Even if refactoring is basically a manual process that is performed by the programmer, the
need for automation is recognized due to the time-consuming and error-prone nature of
the refactoring activity [3, 8, 10]. Although tools do exist that aid the developer with
performing a particular refactoring on a selected fragment of source code - an example
being the Refactoring Browser that was developed for Smalltalk [10] - identifying where
to perform (a particular) refactoring in the code remains essentially a non-trivial, creative
and therefore manual process.

Although a substantial number of different refactorings has been identified in the
literature, the primary indication for where to perform refactoring seems to be the
presence of duplicated code [3]. The notion of duplicated code is not limited to literally
copied code, but refers to fragments of code that have the same input/output behaviour.
The goal of refactoring is then to transform the source code in such a way that the
duplication is removed. This generally requires to extract the duplicated input/output
behaviour into a new subroutine (be it a method, function or predicate), which may
require a generalisation of the concerned code fragments and a possible reorganisation of
the code as a whole [3, 11].

Code duplication can be caused by a number of reasons. First of all, unfamiliarity of the
developer with the existing code body may result in reimplementation of routines that
already exist in the application under development. Second, the “copy and paste”
technique is commonly used when the existing functionality has to be slightly adapted.
Even if in this case one usually does not end up literally duplicating input/output
behaviour, the changes introduced by adaptation are usually relatively minor and a
generalization of the original and the adapted fragments could be often proposed. Finally,
code duplication might result from a polyvariant program analysis.

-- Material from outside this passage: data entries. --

theorem leaveOld_seat {t : Transition} {o : Ant} (old : t.old = some o) : seat (leaveOld p t w).toBlocks p = { seat w.toBlocks p with
    context := { w.context p with antenna := none, history := pushHistory o (w.context p).history }
    holding := fun b => if b = o then 0 else (seat w.toBlocks p).holding b } := by
  have context : (dropHolder p o w).context p = w.context p := by simp
  unfold leaveOld
  rw [old]
  dsimp only
  rw [settleGroups_seat, setContext_seat, dropHolder_seat, context]

theorem leaveOld_none {t : Transition} (old : t.old = none) : leaveOld p t w = w := by
  unfold leaveOld
  rw [old]

theorem failCheck_seat (v : View) {t : Transition} {a : Ant} (target : t.target = some a) : seat (failCheck v p t w).toBlocks p =
    { seat w.toBlocks p with
      context := { w.context p with antenna := none }
      holding := fun b => if b = a then 0 else (seat w.toBlocks p).holding b
      latched := false } := by
  have context : (dropHolder p a (dropEffective v p w)).context p = w.context p := by simp
  unfold failCheck
  rw [target]
  dsimp only
  rw [setContext_seat, dropHolder_seat, dropEffective_seat, context]

theorem clearTransition_seat (e : Ending) {t : Transition} (at' : (w.context e.pos).transition = some t) :
    seat (clearTransition w e).toBlocks e.pos = { seat w.toBlocks e.pos with
      context := { w.context e.pos with transition := none, mark := false, state := e.state }
      hold := fun a => !decide (t.target = some a) && (!decide (t.old = some a) && (seat w.toBlocks e.pos).hold a) } := by
  have context : (dropHold e.pos t.target (dropHold e.pos t.old (w.setContext e.pos
      { w.context e.pos with transition := none, mark := false }))).context e.pos =
      { w.context e.pos with transition := none, mark := false } := by simp
  unfold clearTransition
  rw [at']
  dsimp only
  rw [setContext_seat, dropHold_seat, dropHold_seat, setContext_seat, context]

theorem clearTransition_loose (e : Ending) (loose : (w.context e.pos).transition = none) : clearTransition w e = w := by
  unfold clearTransition
  rw [loose]

theorem chosen_seat (v : View) (kind : RequestKind) (cause : Cause) : seat (chosen v p kind cause .current w).toBlocks p =
    { seat w.toBlocks p with context := { w.context p with
      state := if kind = .release ∧ (w.context p).state = .faulted then .idle else (w.context p).state } } := by
  rw [chosen]
  split
  · exact setContext_seat ..
  · rfl

end

end Sys2Proof.Proofs.Seats

/-!
SUPPORT. What the operations leave of the seats of the other positions, and what the operations of the Keying Gate make of the key
record of their own: they end its liveness or leave it, but for a grant (R129, R135).
-/
namespace Sys2Proof.Proofs.Seats
open Sys2Proof Sys2Proof.Machine Sys2Proof.Proofs.Acting Sys2Proof.Proofs.Eventing Sys2Proof.Proofs.Choosing
open Sys2Proof.Proofs.Requesting Sys2Proof.Proofs.Moving Sys2Proof.Proofs.Following Sys2Proof.Proofs.Keeping

/-! ### The seats of the other positions -/

/-- The operation leaves the seat of every position but `p`. -/
def OnlyAt (p : Pos) (w w' : Blocks) : Prop := ∀ q, q ≠ p → seat w' q = seat w q

theorem OnlyAt.refl (p : Pos) (w : Blocks) : OnlyAt p w w := fun _ _ => rfl

theorem OnlyAt.trans {p : Pos} {w w' w'' : Blocks} (h : OnlyAt p w w') (k : OnlyAt p w' w'') : OnlyAt p w w'' :=
  fun q ne => (k q ne).trans (h q ne)

theorem onlyAt_of_touches {p : Pos} {w w' : Work} (t : Touches p w w') : OnlyAt p w.toBlocks w'.toBlocks := fun _ ne =>
  seat_of_outside (outside_of_touches (own := only p) t (decide_eq_true rfl)) t.monitor (decide_eq_false ne)

theorem onlyAt_of_outside {p : Pos} {w w' : Work} (h : Outside (only p) w w') (monitor : w'.monitor = w.monitor) :
    OnlyAt p w.toBlocks w'.toBlocks := fun _ ne => seat_of_outside h monitor (decide_eq_false ne)

section
variable (v : View) (p : Pos) (w : Work)

theorem onlyAt_dropEffective : OnlyAt p w.toBlocks (dropEffective v p w).toBlocks :=
  onlyAt_of_outside (outside_dropEffective (decide_eq_true rfl) v w) (dropEffective_frame v p w).2.1

theorem onlyAt_beginBreak (t : Transition) : OnlyAt p w.toBlocks (beginBreak v p t w).toBlocks :=
  (onlyAt_of_touches (touches_setContext p _ w)).trans (onlyAt_dropEffective v p _)

theorem onlyAt_beginMake (t : Transition) (a : Ant) : OnlyAt p w.toBlocks (beginMake v p t a w).toBlocks :=
  onlyAt_of_outside (outside_beginMake v p t a w) (by simp [beginMake])

theorem onlyAt_leaveOld (t : Transition) : OnlyAt p w.toBlocks (leaveOld p t w).toBlocks := by
  unfold leaveOld
  split
  · exact OnlyAt.refl p _
  · exact onlyAt_of_touches (((touches_dropHolder p _ w).trans (touches_setContext p _ _)).trans (touches_settleGroups p _ _))

theorem onlyAt_failCheck (t : Transition) : OnlyAt p w.toBlocks (failCheck v p t w).toBlocks :=
  onlyAt_of_outside (outside_failCheck (decide_eq_true rfl) v t w) (by unfold failCheck; split <;> simp)

theorem onlyAt_clearTransition (e : Ending) : OnlyAt e.pos w.toBlocks (clearTransition w e).toBlocks := by
  unfold clearTransition
  split
  · exact OnlyAt.refl _ _
  · exact onlyAt_of_touches ((((touches_setContext _ _ w).trans (touches_dropHold _ _ _)).trans (touches_dropHold _ _ _)).trans
      (touches_setContext _ _ _))

theorem onlyAt_forceRelease : OnlyAt p w.toBlocks (forceRelease v p w).toBlocks := by
  have released : OnlyAt p w.toBlocks (startTransition v p .release .commit none .routed
      (heldToLatched p (withdraw v p .commit none w))).toBlocks :=
    onlyAt_of_touches (((touches_withdraw v p _ none w).trans (touches_heldToLatched p _)).trans (touches_startTransition ..))
  exact released

end

/-! ### Key records -/

/-- The position is live (R129). -/
def isLive (k : KeyRecord) : Bool := k.permit || k.tail.isSome

/-- TPn is asserted exactly in ON (R127). -/
def Steady (k : KeyRecord) : Prop := k.permit = true ↔ k.state = .on

/-- The record `k'` comes of `k` with no grant: the position is ON, and live, only where it was. -/
structure Quiets (k k' : KeyRecord) : Prop where
  on : k'.state = .on → k.state = .on
  steady : Steady k → Steady k'
  live : Steady k → isLive k' = true → isLive k = true

theorem Quiets.refl (k : KeyRecord) : Quiets k k := ⟨id, id, fun _ => id⟩

theorem Quiets.trans {k k' k'' : KeyRecord} (h : Quiets k k') (g : Quiets k' k'') : Quiets k k'' :=
  ⟨fun on => h.on (g.on on), fun s => g.steady (h.steady s), fun s l => h.live s (g.live (h.steady s) l)⟩

/-- A record that leaves the permit, with the tail running on or ended, and no ON state that was not. -/
theorem quiets_of_kept {k k' : KeyRecord} (permit : k'.permit = k.permit) (tail : k'.tail.isSome = true → k.tail.isSome = true)
    (state : k'.state = .on ↔ k.state = .on) : Quiets k k' where
  on := state.1
  steady s := by
    unfold Steady at *
    rw [permit, state, s]
  live _ l := by
    unfold isLive at *
    rw [Bool.or_eq_true] at *
    rw [permit] at l
    exact l.imp_right tail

The problem of deciding whether two code fragments implement the same functionality is
well-known to be undecidable. Nevertheless, automatic program analysis techniques have
been developed, notably in the context of imperative and object-oriented languages, that
are capable to detect such equivalence under particular circumstances and within a certain
error margin, e.g. [1, 5, 6, 7, 9]. Also related is the work on plagiarism detection for
programs written in such languages, e.g. [4, 14, 13].

In this project, we will investigate the automatic detection of duplicated code in
declarative programming languages, in particular logic programming languages such as
Prolog and Mercury. Declarative languages allow the developer to program at a much
higher level of abstraction than it is the case with most imperative languages. In a
declarative language, one describes properties of the desired solution rather than the
actual algorithm that should be used to find the solution.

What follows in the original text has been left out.